Но Регина упрямо мотала головой:

— Я не дерево. Я не виноград. Я была женщиной. А теперь я никто. Меня растоптали и смешали с грязью. Вы все внушали мне, что красота — моё оружие и я всесильна, что я богиня. А мне объяснили, что я — ничто. И моя красота всего лишь предмет чьих-то грязных утех. За всю жизнь никто и никогда, даже в монастыре, не смел поднять на меня руку. В ту ночь меня избили, как приблудную собаку. И король показал своим миньонам, что я не женщина. Я не хочу жить в мире, где я никто.
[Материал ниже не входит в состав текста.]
/-- R92, R94: a tile whose test has failed is RETIRED, and its number goes to the spare nearest to it. -/
theorem failNoted_retires (ht : t < s.tiles.length) (hc : (tileAt s t).code ≠ .spare) :
    (tileAt (retireTile t (failNoted t fails s)) t).stUnits = fails ∧
    tileAt (retireTile t (failNoted t fails s)) t = retiredTile (tileAt (failNoted t fails s) t) ∧
    ∀ l, (tileAt s t).logical = some l → ∀ u, nearestSpare s t = some u →
      tileAt (retireTile t (failNoted t fails s)) u = { tileAt s u with code := .ready, logical := some l } := by
  have htile := tileAt_failNoted fails ht
  obtain ⟨hcode, hlog, hunits⟩ := failedTile_keeps fails s (tileAt s t)
  have hself : tileAt (failNoted t fails s) t = failedTile fails s (tileAt s t) := by rw [htile, if_pos rfl]
  have hlen : (failNoted t fails s).tiles.length = s.tiles.length := by rw [failNoted_tiles fails ht, setTile_length]
  have hretired := tileAt_retireTile_self (s := failNoted t fails s) (hlen ▸ ht)
  refine ⟨by rw [hretired, hself]; exact hunits, hretired, fun l hl u hu => ?_⟩
  have hnear : nearestSpare (failNoted t fails s) t = some u := by
    rw [← hu]
    refine nearestSpare_congr hlen (fun w => ?_) t
    rw [htile]
    split
    next hw => rw [hcode, hw]
    next => rfl
  have hut : t ≠ u := by
    rintro rfl
    exact hc (nearestSpare_spare hu)
  obtain ⟨-, -, -, -, hgiven⟩ := retireTile_retires (hlen ▸ ht) (by rw [hself, hlog, hl]) (by rwa [hself, hcode])
  rw [(hgiven u hnear).1, htile, if_neg hut]

end SelfTestEnds

section RunningFault

variable {s : State} {t : Nat} {src : FaultSrc} {e : JobEnd}

/-- R107, R110: a tile with a fault's marks. -/
def struckTile (src : FaultSrc) (x : Tile) : Tile :=
  { setErr (faultBit src) x with routerFailed := (setErr (faultBit src) x).routerFailed || src = .routerFault }

/-- R59, R99, R103, R107: the tile that a fault of a running one leaves. -/
def faultedTile (src : FaultSrc) (s : State) (x : Tile) : Tile :=
  let times := within s s.fw.tilePolicy.faultHours x.faultTimes ++ [runNs s]
  { islandL1 (struckTile src x) with
    code := .faulted, faultTimes := times
    policyDue := some (decide (atLeast1 s.fw.tilePolicy.faults ≤ times.length) || src = .routerFault) }

/-- R99, R107: the state in which a fault of a running tile has been reported, before the job ends. -/
def faultNoted (t : Nat) (src : FaultSrc) (s : State) : State :=
  emit 0x1101 t (leBytes 1 t ++ leBytes 4 (setErr (faultBit src) (tileAt s t)).err.toNat)
    (wipeScratch t (setTile t (faultedTile src s (tileAt s t)) s))

/-- R39, R155: the state in which a running job has met the fault of one of its tiles. -/
def faultEnds (t : Nat) (src : FaultSrc) (s : State) : State :=
  endJob ⟨3, t, (tileAt s t).logical.getD 0, 2 ^ faultBit src⟩ (faultNoted t src s)

theorem tileAt_faultNoted (src : FaultSrc) (ht : t < s.tiles.length) :
    tileAt (faultNoted t src s) t = faultedTile src s (tileAt s t) :=
  (tileAt_emit ..).trans (tileAt_setTile_self _ _ _ ht)

theorem faultNoted_job (t : Nat) (src : FaultSrc) (s : State) : (faultNoted t src s).job = s.job := emit_job ..

/-- A launched job stays loaded. -/
theorem unloadFor_launched (hrun : jobRunning s = true) : unloadFor t s = s := by
  obtain ⟨-, hlaunched⟩ := Bool.and_eq_true_iff.1 hrun
  exact if_neg fun ⟨_, hnot, _⟩ => hnot hlaunched

/-- A tile is of the job by its number. -/
theorem inJob_setTile {x : Tile} (ht : t < s.tiles.length) (hx : x.logical = (tileAt s t).logical) :
    inJob (setTile t x s) t = inJob s t := by
  simp only [inJob, jobEntryOf, setTile_job, tileAt_setTile_self t x s ht, hx]

/-- R75: a change of a tile once its island has been reset. -/
theorem updTile_applyL1 (f : Tile → Tile) (x : Tile) (ht : t < s.tiles.length) :
    updTile t f (applyL1 t (setTile t x s)) = wipeScratch t (setTile t (f (islandL1 x)) s) := by
  have hl1 : applyL1 t (setTile t x s) = wipeScratch t (setTile t (islandL1 x) s) := by
    rw [applyL1, updTile_eq, setTile_setTile, tileAt_setTile_self t x s ht]
  have hself : tileAt (wipeScratch t (setTile t (islandL1 x) s)) t = islandL1 x := tileAt_setTile_self _ _ _ ht
  rw [hl1, updTile_eq, hself]
  exact congrArg (wipeScratch t) (setTile_setTile t _ _ s)

/-- R99, R107: a fault in a RUNNING tile of the running job: the job ends, and the island's reset is noted or,
where the source has been raised to a module-wide level, that reset is asked for. -/
theorem faultTile_running (ht : t < s.tiles.length) (hc : (tileAt s t).code = .running) (hrun : jobRunning s = true)
    (hin : inJob s t = true) : faultTile t src s =
      if 2 ≤ sourceLevel (faultEnds t src s) 17 then raiseSource 17 (faultEnds t src s)
      else tileFaultActive (localReset 17 t 1 (faultEnds t src s)) := by
  have hfirst : tileAt (updTile t (setErr (faultBit src)) s) t = setErr (faultBit src) (tileAt s t) :=
    tileAt_setTile_self _ _ _ ht
  have hcode : (setErr (faultBit src) (tileAt s t)).code = .running := hc
  have hstruck : updTile t (fun x => { x with routerFailed := x.routerFailed || src = .routerFault })
      (updTile t (setErr (faultBit src)) s) = setTile t (struckTile src (tileAt s t)) s := by
    rw [updTile_eq, hfirst, updTile_eq, setTile_setTile]
    rfl
  have hstays : unloadFor t (setTile t (struckTile src (tileAt s t)) s) = setTile t (struckTile src (tileAt s t)) s :=
    unloadFor_launched hrun
  have hmine : (jobRunning (setTile t (struckTile src (tileAt s t)) s) &&
      inJob (setTile t (struckTile src (tileAt s t)) s) t) = true :=
    Bool.and_eq_true_iff.2 ⟨hrun, (inJob_setTile ht (x := struckTile src (tileAt s t)) rfl).trans hin⟩
  unfold faultTile
  dsimp only
  rw [hfirst, if_neg (by simp [hcode]), if_neg (by simp [hcode]), hstruck, hstays, updTile_applyL1 _ _ ht, hmine]
  simp only [hcode, decide_true, Bool.true_or, Bool.and_self, if_true, true_or]
  rfl
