@[simp] theorem Codec.setDest_origin (c : Codec) (v : U32) : (c.setDest v).origin = c.origin := rfl
@[simp] theorem Codec.setDest_dest (c : Codec) (v : U32) : (c.setDest v).dest = v := rfl
@[simp] theorem Codec.setDest_seqid (c : Codec) (v : U32) : (c.setDest v).seqid = c.seqid := rfl
@[simp] theorem Codec.setDest_csum (c : Codec) (v : U32) : (c.setDest v).csum = c.csum := rfl
@[simp] theorem Codec.setDest_len (c : Codec) (v : U32) : (c.setDest v).len = c.len := rfl
@[simp] theorem Codec.setDest_pay (c : Codec) (v : U32) : (c.setDest v).pay = c.pay := rfl
@[simp] theorem Codec.setDest_frm (c : Codec) (v : U32) : (c.setDest v).frm = c.frm := rfl
@[simp] theorem Codec.setDest_frmLen (c : Codec) (v : U32) : (c.setDest v).frmLen = c.frmLen := rfl
@[simp] theorem Codec.setDest_status (c : Codec) (v : U32) : (c.setDest v).status = c.status := rfl
@[simp] theorem Codec.setDest_acc (c : Codec) (v : U32) : (c.setDest v).acc = c.acc := rfl
@[simp] theorem Codec.setDest_held (c : Codec) (v : U32) : (c.setDest v).held = { c.held with dest := true } := rfl
@[simp] theorem Codec.setDest_answer (c : Codec) (v : U32) : (c.setDest v).answer = c.answer := rfl

@[simp] theorem Codec.setSeqid_origin (c : Codec) (v : U32) : (c.setSeqid v).origin = c.origin := rfl
@[simp] theorem Codec.setSeqid_dest (c : Codec) (v : U32) : (c.setSeqid v).dest = c.dest := rfl
@[simp] theorem Codec.setSeqid_seqid (c : Codec) (v : U32) : (c.setSeqid v).seqid = v := rfl
@[simp] theorem Codec.setSeqid_csum (c : Codec) (v : U32) : (c.setSeqid v).csum = c.csum := rfl
@[simp] theorem Codec.setSeqid_len (c : Codec) (v : U32) : (c.setSeqid v).len = c.len := rfl
@[simp] theorem Codec.setSeqid_pay (c : Codec) (v : U32) : (c.setSeqid v).pay = c.pay := rfl
@[simp] theorem Codec.setSeqid_frm (c : Codec) (v : U32) : (c.setSeqid v).frm = c.frm := rfl
@[simp] theorem Codec.setSeqid_frmLen (c : Codec) (v : U32) : (c.setSeqid v).frmLen = c.frmLen := rfl
@[simp] theorem Codec.setSeqid_status (c : Codec) (v : U32) : (c.setSeqid v).status = c.status := rfl
@[simp] theorem Codec.setSeqid_acc (c : Codec) (v : U32) : (c.setSeqid v).acc = c.acc := rfl
@[simp] theorem Codec.setSeqid_held (c : Codec) (v : U32) : (c.setSeqid v).held = { c.held with seqid := true } := rfl
@[simp] theorem Codec.setSeqid_answer (c : Codec) (v : U32) : (c.setSeqid v).answer = c.answer := rfl

@[simp] theorem Codec.setCsum_origin (c : Codec) (v : U16) : (c.setCsum v).origin = c.origin := rfl
@[simp] theorem Codec.setCsum_dest (c : Codec) (v : U16) : (c.setCsum v).dest = c.dest := rfl
@[simp] theorem Codec.setCsum_seqid (c : Codec) (v : U16) : (c.setCsum v).seqid = c.seqid := rfl
@[simp] theorem Codec.setCsum_csum (c : Codec) (v : U16) : (c.setCsum v).csum = v := rfl
@[simp] theorem Codec.setCsum_len (c : Codec) (v : U16) : (c.setCsum v).len = c.len := rfl
@[simp] theorem Codec.setCsum_pay (c : Codec) (v : U16) : (c.setCsum v).pay = c.pay := rfl
@[simp] theorem Codec.setCsum_frm (c : Codec) (v : U16) : (c.setCsum v).frm = c.frm := rfl
@[simp] theorem Codec.setCsum_frmLen (c : Codec) (v : U16) : (c.setCsum v).frmLen = c.frmLen := rfl
@[simp] theorem Codec.setCsum_status (c : Codec) (v : U16) : (c.setCsum v).status = c.status := rfl
@[simp] theorem Codec.setCsum_acc (c : Codec) (v : U16) : (c.setCsum v).acc = c.acc := rfl
@[simp] theorem Codec.setCsum_held (c : Codec) (v : U16) : (c.setCsum v).held = { c.held with csum := true } := rfl
@[simp] theorem Codec.setCsum_answer (c : Codec) (v : U16) : (c.setCsum v).answer = c.answer := rfl
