-- ==== Sys2Proof/Laws/Frame.lean ====
section
/-! SUPPORT. The implicit operands in the statements' words: the payload in PAY, the frame in FRM, and what marshalling a packet
leaves in FRM byte by byte. -/

namespace Sys2Proof.Machine

/-! ### The payload -/

theorem payload_eq_some_iff {c : Codec} {p : List Byte} : c.payload = some p ↔ c.PayloadIs p := by
  simp only [Codec.payload, readBytes_eq_some_iff, Codec.PayloadIs, Nat.zero_add]
  constructor
  · rintro ⟨h, h'⟩; exact ⟨h, fun i hi => h' i (h ▸ hi)⟩
  · rintro ⟨h, h'⟩; exact ⟨h, fun i hi => h' i (h ▸ hi)⟩

theorem payload_eq_none_iff {c : Codec} : c.payload = none ↔ ∃ a < c.len.toNat, c.pay.read a = none := by
  simp [Codec.payload, readBytes_eq_none_iff]

/-! ### The frame -/

/-- A one-byte access is the byte. -/
theorem memRead_one (m : Memory) (a : Nat) : memRead m a 1 = (m.read a).map BitVec.toNat := by
  cases h : m.read a <;> simp [memRead, readBytes, h, leValue]

theorem frameLength_eq_read (m : Memory) : frameLength m = m.read 16 := by
  simp only [frameLength, offLen, memRead_one]
  cases m.read 16 <;> simp

/-- A multi-byte access of `n` bytes gives a value of `8 n` bits. -/
theorem memRead_lt {m : Memory} {a n v : Nat} (h : memRead m a n = some v) : v < 256 ^ n := by
  simp only [memRead, Option.map_eq_some_iff] at h
  obtain ⟨bs, hb, rfl⟩ := h
  exact readBytes_length hb ▸ leValue_lt bs

/-- The fields of a frame are read exactly when its bytes hold them. -/
theorem readFrame_eq_some_iff {m : Memory} {l : Byte} {p : Packet} :
    (m.read 16 = some l ∧ readFrame m l = some p) ↔ (p.len = l ∧ FrameAt m p) := by
  simp only [readFrame, Option.bind_eq_bind, Option.bind_eq_some_iff, Option.pure_def, FrameAt, offOrigin, offDest, offSeq,
    offCsum, hdrLen]
  constructor
  · rintro ⟨hl, o, ho, d, hd, s, hs, c, hc, bs, hb, h⟩
    cases h
    have h4 : (256 : Nat) ^ 4 = 2 ^ 32 := rfl
    have h2 : (256 : Nat) ^ 2 = 2 ^ 16 := rfl
    obtain ⟨hlen, hbytes⟩ := readBytes_eq_some_iff.1 hb
    simp only [BitVec.toNat_ofNat, Nat.mod_eq_of_lt (h4 ▸ memRead_lt ho), Nat.mod_eq_of_lt (h4 ▸ memRead_lt hd),
      Nat.mod_eq_of_lt (h4 ▸ memRead_lt hs), Nat.mod_eq_of_lt (h2 ▸ memRead_lt hc)]
    exact ⟨trivial, ho, hd, hs, hc, by rw [memRead_one, hl]; rfl, hlen, fun i hi => hbytes i (hlen ▸ hi)⟩
  · rintro ⟨rfl, ho, hd, hs, hc, hl, hlen, hbytes⟩
    refine ⟨?_, _, ho, _, hd, _, hs, _, hc, p.payload, readBytes_eq_some_iff.2 ⟨hlen, fun i hi => hbytes i (hlen ▸ hi)⟩, by simp⟩
    rw [memRead_one, Option.map_eq_some_iff] at hl
    obtain ⟨b, hb, hbl⟩ := hl
    rw [hb, BitVec.eq_of_toNat_eq hbl]

/-- FRM holds a whole frame of `p`, in the statements' words. -/
theorem holdsFrame_iff {c : Codec} {p : Packet} : c.holdsFrame p ↔ FrameAt c.frm p ∧ 17 + p.len.toNat ≤ c.frmLen := by
  simp only [Codec.holdsFrame, frameLength_eq_read, readFrame_eq_some_iff, hdrLen, true_and]
  exact and_comm

/-! ### Marshalling -/

/-- FRM after marshalling: the seventeen header bytes, the payload, and from there on what was there. -/
theorem read_marshal (c : Codec) (p : List Byte) (x : Nat) :
    (c.marshal p).read x =
      if 17 + p.length ≤ x then c.frm.read x
      else if 17 ≤ x then p[x - 17]?
      else (leBytes 1 Config.sync0.toNat ++ leBytes 1 Config.sync1.toNat ++ leBytes 4 c.origin.toNat ++
        leBytes 4 c.dest.toNat ++ leBytes 4 c.seqid.toNat ++ leBytes 2 c.csum.toNat ++ leBytes 1 c.len.toNat)[x]? := by
  have split : ∀ (m : Memory) (a : Nat) (bs cs : List Byte),
      writeBytes (writeBytes m a bs) (a + bs.length) cs = writeBytes m a (bs ++ cs) := by
    intro m a bs cs
    induction bs generalizing m a with
    | nil => rfl
    | cons b bs ih => rw [List.length_cons, writeBytes, show a + (bs.length + 1) = a + 1 + bs.length by omega, ih]; rfl
  have all : c.marshal p = writeBytes c.frm 0 ((leBytes 1 Config.sync0.toNat ++ leBytes 1 Config.sync1.toNat ++
      leBytes 4 c.origin.toNat ++ leBytes 4 c.dest.toNat ++ leBytes 4 c.seqid.toNat ++ leBytes 2 c.csum.toNat ++
      leBytes 1 c.len.toNat) ++ p) := by
    simp only [← split, List.length_append, leBytes_length, Codec.marshal, memWrite, offSync, offOrigin, offDest, offSeq, offCsum,
      offLen, hdrLen, Nat.zero_add, Nat.reduceAdd]
  rw [all, read_writeBytes]
  have hlen : (leBytes 1 Config.sync0.toNat ++ leBytes 1 Config.sync1.toNat ++ leBytes 4 c.origin.toNat ++
      leBytes 4 c.dest.toNat ++ leBytes 4 c.seqid.toNat ++ leBytes 2 c.csum.toNat ++ leBytes 1 c.len.toNat).length = 17 := by
    simp
  rw [List.length_append, hlen]
  split_ifs with h1 h2 h3 h2 h3
  · omega
  · rw [Nat.sub_zero, List.getElem?_append_right (by omega), hlen]
  · rw [Nat.sub_zero, List.getElem?_append_left (by omega)]
  · rfl
  · omega
  · omega

theorem Codec.marshal_wf {c : Codec} (h : c.frm.wf = true) (p : List Byte) : (c.marshal p).wf = true :=
  writeBytes_wf (memWrite_wf (memWrite_wf (memWrite_wf (memWrite_wf (memWrite_wf (memWrite_wf (memWrite_wf h
    _ _ _) _ _ _) _ _ _) _ _ _) _ _ _) _ _ _) _ _ _) _ _

/-! ### Addresses stay within a buffer -/

theorem Memory.below_write {m : Memory} {cap a : Nat} (h : m.below cap = true) (ha : a < cap) (v : Byte) :
    (m.write a v).below cap = true := by
  simp only [Memory.below, List.all_eq_true, decide_eq_true_eq] at *
  intro cell hc
  rcases Memory.mem_write hc with rfl | hc
  · exact ha
  · exact h cell hc

theorem writeBytes_below {m : Memory} {cap a : Nat} {bs : List Byte} (h : m.below cap = true) (ha : a + bs.length ≤ cap) :
    (writeBytes m a bs).below cap = true := by
  induction bs generalizing m a with
  | nil => exact h
  | cons b bs ih =>
    rw [List.length_cons] at ha
    exact ih (Memory.below_write h (by omega) b) (by omega)

theorem memWrite_below {m : Memory} {cap a n v : Nat} (h : m.below cap = true) (ha : a + n ≤ cap) :
    (memWrite m a n v).below cap = true := writeBytes_below h (by simpa using ha)

theorem Codec.marshal_below {c : Codec} {cap : Nat} (h : c.frm.below cap = true) {p : List Byte} (hp : 17 + p.length ≤ cap) :
    (c.marshal p).below cap = true := by
  have hcap : 17 ≤ cap := by omega
  unfold Codec.marshal
  refine writeBytes_below (memWrite_below (memWrite_below (memWrite_below (memWrite_below (memWrite_below (memWrite_below
    (memWrite_below h ?_) ?_) ?_) ?_) ?_) ?_) ?_) hp <;>
  simp only [offSync, offOrigin, offDest, offSeq, offCsum, offLen] <;> omega

end Sys2Proof.Machine
end

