/-- Settles O4: the instance exists, so it is addressed, and addressing it moves no value. -/
theorem stepRunsTheIssuedCommand : Obligations.StepRunsTheIssuedCommand := by
  intro s e es hin hlt
  obtain ⟨s', hsel⟩ := exists_select (s := s.setInput es) hlt
  obtain ⟨hinsts, hcur, -, -, hseq, hcap, hinput⟩ := select_eq_some hsel
  have hstep : step s = perform e.action s' := (step_of_input hin).trans (runEvent_of_select hsel)
  exact ⟨s', hinsts, hcur, length_before_of_select hsel, hseq, hcap, hinput, hstep,
    fun op hop => by rw [hstep, hop]; rfl⟩

/-- Settles O6: an empty input is the idle branch of `nextEvent`. -/
theorem idleStepChangesNothing : Obligations.IdleStepChangesNothing := by
  intro s hin
  rw [step, nextEvent, hin]

/-- Settles O7: taking the event off the input leaves the instances, and none has its number. -/
theorem eventForAbsentInstanceFaults : Obligations.EventForAbsentInstanceFaults :=
  fun s _ es hin habsent => (step_of_input hin).trans (runEvent_of_absent (s := s.setInput es) habsent)

/-! ### A command that ends in an error -/

/-- 60_exceptions.md R140 to R142, R147: DECODE alone ends in an error, by one of two causes, and then writes STATUS, and for a
wrong sum the hidden ACC (log 8). -/
theorem exec_error {i : Instr} {s t : State} (h : exec i s = .next t) (herr : t.cur.status ≠ 0#2) :
    i = .decode ∧
      ((s.cur.tooShort ∧ t = s.setCur (s.cur.setStatus 1#2)) ∨
        ∃ p, s.cur.holdsFrame p ∧ ¬ p.Valid ∧ t = s.setCur ((s.cur.setAcc p.sum).setStatus 2#2)) := by
  obtain ⟨-, -, hok⟩ := exec_status h
  cases i with
  | csum => exact absurd (hok (.inl rfl)) herr
  | encode => exact absurd (hok (.inr (.inl rfl))) herr
  | new => exact absurd (hok (.inr (.inr rfl))) herr
  | decode =>
    rcases exec_decode_next h with hshort | ⟨p, hf, hc, rfl⟩ | ⟨p, -, -, rfl⟩
    · exact ⟨rfl, .inl hshort⟩
    · exact ⟨rfl, .inr ⟨p, hf, fun hv => hc (valid_iff_trunc16.1 hv), rfl⟩⟩
    · exact absurd rfl herr

/-- 60_exceptions.md R141. -/
theorem exec_incompleteFrame {i : Instr} {s t : State} (h : exec i s = .next t) (hst : t.cur.status = 1#2) :
    i = .decode ∧ s.cur.tooShort := by
  obtain ⟨hi, ⟨hshort, -⟩ | ⟨p, -, -, rfl⟩⟩ := exec_error h (by rw [hst]; decide)
  · exact ⟨hi, hshort⟩
  · exact absurd hst (show (2#2 : BitVec 2) ≠ 1#2 by decide)

/-- 60_exceptions.md R142. -/
theorem exec_invalidChecksum {i : Instr} {s t : State} (h : exec i s = .next t) (hst : t.cur.status = 2#2) :
    i = .decode ∧ ∃ p, s.cur.holdsFrame p ∧ ¬ p.Valid := by
  obtain ⟨hi, ⟨-, rfl⟩ | ⟨p, hf, hv, -⟩⟩ := exec_error h (by rw [hst]; decide)
  · exact absurd hst (show (1#2 : BitVec 2) ≠ 2#2 by decide)
  · exact ⟨hi, p, hf, hv⟩

theorem exec_decode_of_tooShort {s : State} (h : s.cur.tooShort) :
    exec .decode s = .next (s.setCur (s.cur.setStatus 1#2)) := by
  rw [exec_decode_eq, scanFrame_eq_short_iff.2 h]; rfl

theorem exec_decode_of_invalid {s : State} {p : Packet} (hf : s.cur.holdsFrame p) (hv : ¬ p.Valid) :
    exec .decode s = .next (s.setCur ((s.cur.setAcc p.sum).setStatus 2#2)) := by
  rw [exec_decode_of_frame hf, Codec.decoded_of_sum_ne fun hc => hv (valid_iff_trunc16.2 hc)]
Филипп повернул её лицом к себе:

— Послушай меня внимательно. Ты думаешь, что только с тобой случилась беда? Что с тобой одной судьба обошлась несправедливо жестоко? И ты первая, кого уронили в грязь и унизили сильные мира сего? Но на свете каждый день кого-то избивают, насилуют, лишают жизни, чести, имущества, дома, семьи. Мир жесток ровно настолько же, насколько и прекрасен. Да, ты не заслужила такого оскорбления и такой боли. И никто этого не заслуживает. И нельзя с этим мириться и невозможно это забыть. Но раз уж так случилось, то надо научиться с этим жить. Кто знает, что ждёт тебя завтра, через неделю, через пять лет? Быть может, впереди у тебя такое ослепительное счастье, что ты и думать забудешь о случившемся. А может, тебя ждут такие испытания, что эта боль покажется ничтожной малостью. Один Бог знает, что уготовано нам. Но нельзя из страха перед будущим и от обиды на прошлое отрекаться от жизни.

Регина смотрела на него во все глаза и Филипп чувствовал, как с каждым его словом боль и отчаяние начинают потихоньку отпускать её. Теперь главное — не молчать, держать её в этом мире и не давать снова упасть в кромешную тьму пережитого кошмара.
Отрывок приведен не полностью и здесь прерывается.